Top wave surfing and wind surfing; its never too late to surf! Exceptional surf spots can be found all around Lanzarote but most devotees head for rugged northern region of the island where the waves rarely drop beneath head height and can commonly reach almost 5m. The waves in the north of Lanzarote are at their best during the winter season from November through to late March with the Orzola region and Playa Famara world famous for surf. A few kilometres north of the capital Arrecife is the resort of Costa Teguise which offers plenty of good restaurants, shops, bars and sporting facilities. The windsurfing takes place in Las Cucharas Bay where there are a number of hire centres offering a good selection of equipment.
Constant sea breezes off the Sahara hit the north and east of Lanzarote and give rise to excellent year round conditions for windsurfing.
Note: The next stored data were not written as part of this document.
section
variable (r : Nat) (f : Beam → Beam) (s : State)
@[simp] theorem updBeam_host : (updBeam r f s).host = s.host := rfl
@[simp] theorem updBeam_mbx : (updBeam r f s).mbx = s.mbx := rfl
@[simp] theorem updBeam_evt : (updBeam r f s).evt = s.evt := rfl
@[simp] theorem updBeam_cfg : (updBeam r f s).cfg = s.cfg := rfl
@[simp] theorem updBeam_flash : (updBeam r f s).flash = s.flash := rfl
@[simp] theorem updBeam_sec : (updBeam r f s).sec = s.sec := rfl
@[simp] theorem updBeam_time : (updBeam r f s).time = s.time := rfl
@[simp] theorem updBeam_boot : (updBeam r f s).boot = s.boot := rfl
@[simp] theorem updBeam_fw : (updBeam r f s).fw = s.fw := rfl
@[simp] theorem updBeam_recast : (updBeam r f s).recast = s.recast := rfl
@[simp] theorem updBeam_power : (updBeam r f s).power = s.power := rfl
@[simp] theorem updBeam_mgmt : (updBeam r f s).mgmt = s.mgmt := rfl
@[simp] theorem updBeam_jtag : (updBeam r f s).jtag = s.jtag := rfl
@[simp] theorem updBeam_gpio : (updBeam r f s).gpio = s.gpio := rfl
@[simp] theorem updBeam_radio : (updBeam r f s).radio = s.radio := rfl
@[simp] theorem updBeam_pkt : (updBeam r f s).pkt = s.pkt := rfl
@[simp] theorem updBeam_toll : (updBeam r f s).toll = s.toll := rfl
@[simp] theorem updBeam_task : (updBeam r f s).task = s.task := rfl
@[simp] theorem updBeam_dma : (updBeam r f s).dma = s.dma := rfl
@[simp] theorem updBeam_eth : (updBeam r f s).eth = s.eth := rfl
@[simp] theorem updBeam_wlan : (updBeam r f s).wlan = s.wlan := rfl
@[simp] theorem updBeam_pon : (updBeam r f s).pon = s.pon := rfl
@[simp] theorem updBeam_cvn : (updBeam r f s).cvn = s.cvn := rfl
@[simp] theorem updBeam_free : (updBeam r f s).free = s.free := rfl
@[simp] theorem updBeam_pending : (updBeam r f s).pending = s.pending := rfl
end

section
variable (k : Nat) (f : Mould → Mould) (s : State)
@[simp] theorem updMould_host : (updMould k f s).host = s.host := rfl
@[simp] theorem updMould_mbx : (updMould k f s).mbx = s.mbx := rfl
@[simp] theorem updMould_evt : (updMould k f s).evt = s.evt := rfl
@[simp] theorem updMould_cfg : (updMould k f s).cfg = s.cfg := rfl
@[simp] theorem updMould_flash : (updMould k f s).flash = s.flash := rfl
@[simp] theorem updMould_sec : (updMould k f s).sec = s.sec := rfl
@[simp] theorem updMould_time : (updMould k f s).time = s.time := rfl
@[simp] theorem updMould_boot : (updMould k f s).boot = s.boot := rfl
@[simp] theorem updMould_fw : (updMould k f s).fw = s.fw := rfl
@[simp] theorem updMould_recast : (updMould k f s).recast = s.recast := rfl
@[simp] theorem updMould_power : (updMould k f s).power = s.power := rfl
@[simp] theorem updMould_mgmt : (updMould k f s).mgmt = s.mgmt := rfl
@[simp] theorem updMould_jtag : (updMould k f s).jtag = s.jtag := rfl
@[simp] theorem updMould_gpio : (updMould k f s).gpio = s.gpio := rfl
@[simp] theorem updMould_radio : (updMould k f s).radio = s.radio := rfl
@[simp] theorem updMould_pkt : (updMould k f s).pkt = s.pkt := rfl
@[simp] theorem updMould_toll : (updMould k f s).toll = s.toll := rfl
@[simp] theorem updMould_task : (updMould k f s).task = s.task := rfl
@[simp] theorem updMould_dma : (updMould k f s).dma = s.dma := rfl
@[simp] theorem updMould_eth : (updMould k f s).eth = s.eth := rfl
@[simp] theorem updMould_wlan : (updMould k f s).wlan = s.wlan := rfl
@[simp] theorem updMould_pon : (updMould k f s).pon = s.pon := rfl
@[simp] theorem updMould_cvn : (updMould k f s).cvn = s.cvn := rfl
@[simp] theorem updMould_free : (updMould k f s).free = s.free := rfl
@[simp] theorem updMould_pending : (updMould k f s).pending = s.pending := rfl
end

section
variable (f : Boot → Boot) (s : State)
@[simp] theorem updBoot_host : (updBoot f s).host = s.host := rfl
@[simp] theorem updBoot_mbx : (updBoot f s).mbx = s.mbx := rfl
@[simp] theorem updBoot_evt : (updBoot f s).evt = s.evt := rfl
@[simp] theorem updBoot_cfg : (updBoot f s).cfg = s.cfg := rfl
@[simp] theorem updBoot_flash : (updBoot f s).flash = s.flash := rfl
@[simp] theorem updBoot_sec : (updBoot f s).sec = s.sec := rfl
@[simp] theorem updBoot_time : (updBoot f s).time = s.time := rfl
@[simp] theorem updBoot_fw : (updBoot f s).fw = s.fw := rfl
@[simp] theorem updBoot_recast : (updBoot f s).recast = s.recast := rfl
@[simp] theorem updBoot_power : (updBoot f s).power = s.power := rfl
@[simp] theorem updBoot_mgmt : (updBoot f s).mgmt = s.mgmt := rfl
@[simp] theorem updBoot_jtag : (updBoot f s).jtag = s.jtag := rfl
@[simp] theorem updBoot_gpio : (updBoot f s).gpio = s.gpio := rfl
@[simp] theorem updBoot_radio : (updBoot f s).radio = s.radio := rfl
@[simp] theorem updBoot_beam : (updBoot f s).beam = s.beam := rfl
@[simp] theorem updBoot_pkt : (updBoot f s).pkt = s.pkt := rfl
@[simp] theorem updBoot_toll : (updBoot f s).toll = s.toll := rfl
@[simp] theorem updBoot_task : (updBoot f s).task = s.task := rfl
@[simp] theorem updBoot_dma : (updBoot f s).dma = s.dma := rfl
@[simp] theorem updBoot_eth : (updBoot f s).eth = s.eth := rfl
@[simp] theorem updBoot_wlan : (updBoot f s).wlan = s.wlan := rfl
@[simp] theorem updBoot_pon : (updBoot f s).pon = s.pon := rfl
@[simp] theorem updBoot_cvn : (updBoot f s).cvn = s.cvn := rfl
@[simp] theorem updBoot_free : (updBoot f s).free = s.free := rfl
@[simp] theorem updBoot_pending : (updBoot f s).pending = s.pending := rfl
end
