theorem fifoSlip_mail (p : ParamDef) (e : EvDef) (i k : Nat) (s : State) : Mail s (fifoSlip p e i k s) := by
  unfold fifoSlip
  refine Mail.trans (bumpBy_mail p i k s) ?_
  dsimp only
  split
  · exact Mail.refl _
  · exact Mail.trans (by constructor <;> rfl) (raise_mail _ _ _ _)

theorem warnOnce_mail (p : ParamDef) (i : Nat) (e : EvDef) (n d : Nat) (s : State) : Mail s (warnOnce p i e n d s) := by
  unfold warnOnce
  dsimp only
  split
  · exact Mail.refl _
  · exact Mail.trans (by constructor <;> rfl) (raise_mail _ _ _ _)

theorem queueControl_mail (c : Ctl) (s : State) : Mail s (queueControl c s) := by
  unfold queueControl
  dsimp only
  split
  · constructor <;> rfl
  · split <;> constructor <;> rfl

theorem reportVersion_mail (a b c d : Nat) (s : State) : Mail s (reportVersion a b c d s) := by
  unfold reportVersion
  split
  · exact Mail.refl s
  · exact (queueControl_mail _ s).trans (pump_mail _)

theorem finish_mail (cid : Nat) (st : Status) (b : List Byte) (s : State) : Mail s (finish cid st b s) := by
  unfold finish
  split
  · exact Mail.refl s
  · split
    · exact (queueControl_mail _ s).trans (pump_mail _)
    · exact Mail.trans (Mail.trans (by constructor <;> rfl) (respond_mail _ _ _ _)) (pump_mail _)

theorem finishOpt_mail (cid : Option Nat) (st : Status) (b : List Byte) (s : State) : Mail s (finish? cid st b s) := by
  unfold finish?
  split
  · exact Mail.refl s
  · exact finish_mail _ _ _ s

/-! ### Field by field -/

section
variable (e : EvDef) (i d : Nat) (s : State)
@[simp] theorem raise_flash : (raise e i d s).flash = s.flash := (raise_mail e i d s).flash
@[simp] theorem raise_sec : (raise e i d s).sec = s.sec := (raise_mail e i d s).sec
@[simp] theorem raise_time : (raise e i d s).time = s.time := (raise_mail e i d s).time
@[simp] theorem raise_boot : (raise e i d s).boot = s.boot := (raise_mail e i d s).boot
@[simp] theorem raise_fw : (raise e i d s).fw = s.fw := (raise_mail e i d s).fw
@[simp] theorem raise_recast : (raise e i d s).recast = s.recast := (raise_mail e i d s).recast
@[simp] theorem raise_power : (raise e i d s).power = s.power := (raise_mail e i d s).power
@[simp] theorem raise_jtag : (raise e i d s).jtag = s.jtag := (raise_mail e i d s).jtag
@[simp] theorem raise_gpio : (raise e i d s).gpio = s.gpio := (raise_mail e i d s).gpio
@[simp] theorem raise_radio : (raise e i d s).radio = s.radio := (raise_mail e i d s).radio
@[simp] theorem raise_beam : (raise e i d s).beam = s.beam := (raise_mail e i d s).beam
@[simp] theorem raise_pkt : (raise e i d s).pkt = s.pkt := (raise_mail e i d s).pkt
@[simp] theorem raise_toll : (raise e i d s).toll = s.toll := (raise_mail e i d s).toll
@[simp] theorem raise_task : (raise e i d s).task = s.task := (raise_mail e i d s).task
@[simp] theorem raise_dma : (raise e i d s).dma = s.dma := (raise_mail e i d s).dma
@[simp] theorem raise_eth : (raise e i d s).eth = s.eth := (raise_mail e i d s).eth
@[simp] theorem raise_wlan : (raise e i d s).wlan = s.wlan := (raise_mail e i d s).wlan
@[simp] theorem raise_pon : (raise e i d s).pon = s.pon := (raise_mail e i d s).pon
@[simp] theorem raise_cvn : (raise e i d s).cvn = s.cvn := (raise_mail e i d s).cvn
@[simp] theorem raise_free : (raise e i d s).free = s.free := (raise_mail e i d s).free
@[simp] theorem raise_pending : (raise e i d s).pending = s.pending := (raise_mail e i d s).pending
end

section
variable (s : State)
@[simp] theorem pump_flash : (pump s).flash = s.flash := (pump_mail s).flash
@[simp] theorem pump_sec : (pump s).sec = s.sec := (pump_mail s).sec
@[simp] theorem pump_time : (pump s).time = s.time := (pump_mail s).time
@[simp] theorem pump_boot : (pump s).boot = s.boot := (pump_mail s).boot
@[simp] theorem pump_fw : (pump s).fw = s.fw := (pump_mail s).fw
@[simp] theorem pump_recast : (pump s).recast = s.recast := (pump_mail s).recast
@[simp] theorem pump_power : (pump s).power = s.power := (pump_mail s).power
@[simp] theorem pump_jtag : (pump s).jtag = s.jtag := (pump_mail s).jtag
@[simp] theorem pump_gpio : (pump s).gpio = s.gpio := (pump_mail s).gpio
@[simp] theorem pump_radio : (pump s).radio = s.radio := (pump_mail s).radio
@[simp] theorem pump_beam : (pump s).beam = s.beam := (pump_mail s).beam
@[simp] theorem pump_pkt : (pump s).pkt = s.pkt := (pump_mail s).pkt
@[simp] theorem pump_toll : (pump s).toll = s.toll := (pump_mail s).toll
@[simp] theorem pump_task : (pump s).task = s.task := (pump_mail s).task
@[simp] theorem pump_dma : (pump s).dma = s.dma := (pump_mail s).dma
@[simp] theorem pump_eth : (pump s).eth = s.eth := (pump_mail s).eth
@[simp] theorem pump_wlan : (pump s).wlan = s.wlan := (pump_mail s).wlan
@[simp] theorem pump_pon : (pump s).pon = s.pon := (pump_mail s).pon
@[simp] theorem pump_cvn : (pump s).cvn = s.cvn := (pump_mail s).cvn
@[simp] theorem pump_free : (pump s).free = s.free := (pump_mail s).free
@[simp] theorem pump_pending : (pump s).pending = s.pending := (pump_mail s).pending
end

section
variable (p : ParamDef) (i k : Nat) (s : State)
@[simp] theorem bumpBy_flash : (bumpBy p i k s).flash = s.flash := (bumpBy_mail p i k s).flash
@[simp] theorem bumpBy_sec : (bumpBy p i k s).sec = s.sec := (bumpBy_mail p i k s).sec
@[simp] theorem bumpBy_time : (bumpBy p i k s).time = s.time := (bumpBy_mail p i k s).time
@[simp] theorem bumpBy_boot : (bumpBy p i k s).boot = s.boot := (bumpBy_mail p i k s).boot
@[simp] theorem bumpBy_fw : (bumpBy p i k s).fw = s.fw := (bumpBy_mail p i k s).fw
@[simp] theorem bumpBy_recast : (bumpBy p i k s).recast = s.recast := (bumpBy_mail p i k s).recast
@[simp] theorem bumpBy_power : (bumpBy p i k s).power = s.power := (bumpBy_mail p i k s).power
@[simp] theorem bumpBy_jtag : (bumpBy p i k s).jtag = s.jtag := (bumpBy_mail p i k s).jtag
@[simp] theorem bumpBy_gpio : (bumpBy p i k s).gpio = s.gpio := (bumpBy_mail p i k s).gpio
@[simp] theorem bumpBy_radio : (bumpBy p i k s).radio = s.radio := (bumpBy_mail p i k s).radio
@[simp] theorem bumpBy_beam : (bumpBy p i k s).beam = s.beam := (bumpBy_mail p i k s).beam
@[simp] theorem bumpBy_pkt : (bumpBy p i k s).pkt = s.pkt := (bumpBy_mail p i k s).pkt
@[simp] theorem bumpBy_toll : (bumpBy p i k s).toll = s.toll := (bumpBy_mail p i k s).toll
@[simp] theorem bumpBy_task : (bumpBy p i k s).task = s.task := (bumpBy_mail p i k s).task
@[simp] theorem bumpBy_dma : (bumpBy p i k s).dma = s.dma := (bumpBy_mail p i k s).dma
@[simp] theorem bumpBy_eth : (bumpBy p i k s).eth = s.eth := (bumpBy_mail p i k s).eth
@[simp] theorem bumpBy_wlan : (bumpBy p i k s).wlan = s.wlan := (bumpBy_mail p i k s).wlan
@[simp] theorem bumpBy_pon : (bumpBy p i k s).pon = s.pon := (bumpBy_mail p i k s).pon
@[simp] theorem bumpBy_cvn : (bumpBy p i k s).cvn = s.cvn := (bumpBy_mail p i k s).cvn
@[simp] theorem bumpBy_free : (bumpBy p i k s).free = s.free := (bumpBy_mail p i k s).free
@[simp] theorem bumpBy_pending : (bumpBy p i k s).pending = s.pending := (bumpBy_mail p i k s).pending
end
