/-- The one record, of a class that the session takes. -/
theorem State.waiting_singleton : s.waiting = [r] := by
  cases hc : r.cls
  all_goals
    rw [hc] at hd
    simp [State.waiting, hr, hc, hd]

theorem State.batchWaited_singleton (ht : r.time / 65536 + s.parN Prm.hostEvtBatchUs 0 * 1000 ≤ s.now) : s.batchWaited = true := by
  simp [State.batchWaited, State.waiting_singleton hr hd, ht]

theorem State.logDue_singleton (hb : s.evt.batchDue = true) : s.logDue = true := by
  simp [State.logDue, State.waiting_singleton hr hd, State.batchWaited, hb]

end

theorem takeRecord_singleton {e : Evt} {r : EvRec} (h : e.recs = [r]) : (takeRecord e r).recs = [] := by
  have k : (returnLoan r.cls e).recs = e.recs := by
    unfold returnLoan
    split <;> rfl
  change (returnLoan r.cls e).recs.erase r = []
  rw [k, h]
  simp

/-- The payload of a LOG message of one record (Table 2-20). -/
def logPayload (lastTime : Bool) (r : EvRec) : List Byte := le 2 1 ++ le 14 0 ++ recordBytes lastTime r

theorem recordBytes_length (lastTime : Bool) (r : EvRec) : (recordBytes lastTime r).length = 32 := by simp [recordBytes]

theorem logPayload_length (lastTime : Bool) (r : EvRec) : (logPayload lastTime r).length = 48 := by
  simp [logPayload, recordBytes_length]

/-- Delivery into the one armed window: a LOG message of the one record that waits. -/
theorem deliverOne_log {r : EvRec} (ha : s.mbx.armed = [w]) (hc : s.mbx.control = []) (hr : s.evt.recs = [r])
    (hd : s.delivers r.cls = true) (hb : s.evt.batchDue = true) : ∃ lastTime,
    deliverOne s = some (deliverMessage w 0x8004 0 0 r.epoch (logPayload lastTime r)
      { s with evt := { takeRecord s.evt r with batchDue := false } }) := by
  unfold deliverOne
  simp only [ha, hc, State.logDue_singleton hr hd hb, State.waiting_singleton hr hd, if_true]
  exact ⟨_, by simp [logPayload]; rfl⟩

/-- A message delivered into a window (R44). -/
structure Delivered (w op epoch : Nat) (payload : List Byte) (s t : State) : Prop where
  owner : (t.win w).hold = .host
  handback : (t.win w).handback = .event
  armed : t.mbx.armed = s.mbx.armed.filter (· != w)
  opcode : fieldAt (t.message w) 2 2 = op % 65536
  epoch : fieldAt (t.message w) 12 4 = epoch % 2 ^ 32
  payload : ∀ o k, o + k ≤ payload.length → fieldAt (t.message w) (16 + o) k = fieldAt payload o k
  evt : t.evt = s.evt

theorem deliverMessage_delivers {payload : List Byte} (h : payload.length ≤ 4080) (op tag status epoch : Nat) (s : State) :
    Delivered w op epoch payload s (deliverMessage w op tag status epoch payload s) := by
  unfold deliverMessage
  obtain ⟨ma, mi⟩ := s.version
  dsimp only
  obtain ⟨rest, hm⟩ := putMessage_message (w := w)
    (b := header ma mi op tag payload.length status epoch ++ payload) (by simp; omega) s
  refine ⟨?_, ?_, ?_, ?_, ?_, fun o k hk => ?_, by simp [putMessage, State.setWin]⟩
  · rw [handBack_win_same]
  · rw [handBack_win_same]
  · rw [handBack_mbx]
    rfl
  all_goals rw [handBack_message, hm, List.append_assoc]
  · exact header_opcode ..
  · exact header_epoch ..
  · rw [fieldAt_append_right _ _ _ _ (by rw [header_length]; omega), header_length,
      fieldAt_append_left _ _ _ _ (by omega), Nat.add_sub_cancel_left]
Las Cucharas on the Costa Teguise is renowned within the windsurfing community with good flat waters and strong Passat winds.
The Ironman Lanzarote triathlon is considered by many to be the toughest Ironman race of all.
Attracting some of the world’s best professional athletes, the famous Ironman Lanzarote takes place in May each year and is a gruelling full day’s triathlon event of a 3.8km swim, 180km volcano bike ride followed by a 42.2km or 26 mile marathon – definitely not for the fainthearted! No problem if you feel this may be a bit out of your league – just take it down a step with a stay at the Club La Santa….
Sports at the Club La Santa
Race organisers and headquarters of the Ironman Lanzarote, the Club La Santa is also one of the world’s best renowned sports resorts and winter training home to many national teams. Practicing over 30 sports from boxing to martial arts, the resort also organises other professional events such as the Volcano Triathlon as well as weekly smaller triathlon and decathlon events with free participation available for all guests.
At the marina at Puerto Calero near Arrecife you can dive to the ocean floor on an underwater safari without even needing to dip a toe in the water. The clear waters off the shores of Lanzarote are feeding grounds for a richly abundant marine life and the submarine’s panoramic viewing ports let you experience this in comfort, taking photographs at your leisure.
Whale and Dolphin watching
Lanzarote is one of the world’s best locations for viewing dolphins and whales in their natural habitat. Sailing between Lanzarote and Fuerteventura, some beautiful catamarans are authorised to view these beautiful and friendly creatures and offer panoramic views through the glass hull into the waters around the Isla de Los Lobos.
Concerts and dining
At the far end of this same volcanic tube, what were initially lava bubbles are now a series of grottoes known as the Jameos del Agua. Fantastically transformed by Cesar Manrique into a unique nightclub attraction with an ornamental swimming pool and garden area, dance floor, restaurant and bars, the spectacular natural auditorium hosts some of Lanzarote’s most famous concerts and ballets. A staircase spirals down into a tidal lagoon cavern where the clear waters are the habitat of the tiny, blind albino crabs, unique to the island of Lanzarote.
Holidays to Lanzarote
The Canary Islands are one of the closest places to Britain where you can find reliable sun in the winter months, and Lanzarote is one of our favourites. The beaches on the island are probably the best in the region, having naturally white sand, rather than the imported or black sand you find in other areas. Playa Blanca is the nicest resort on the island with all low rise accommodation.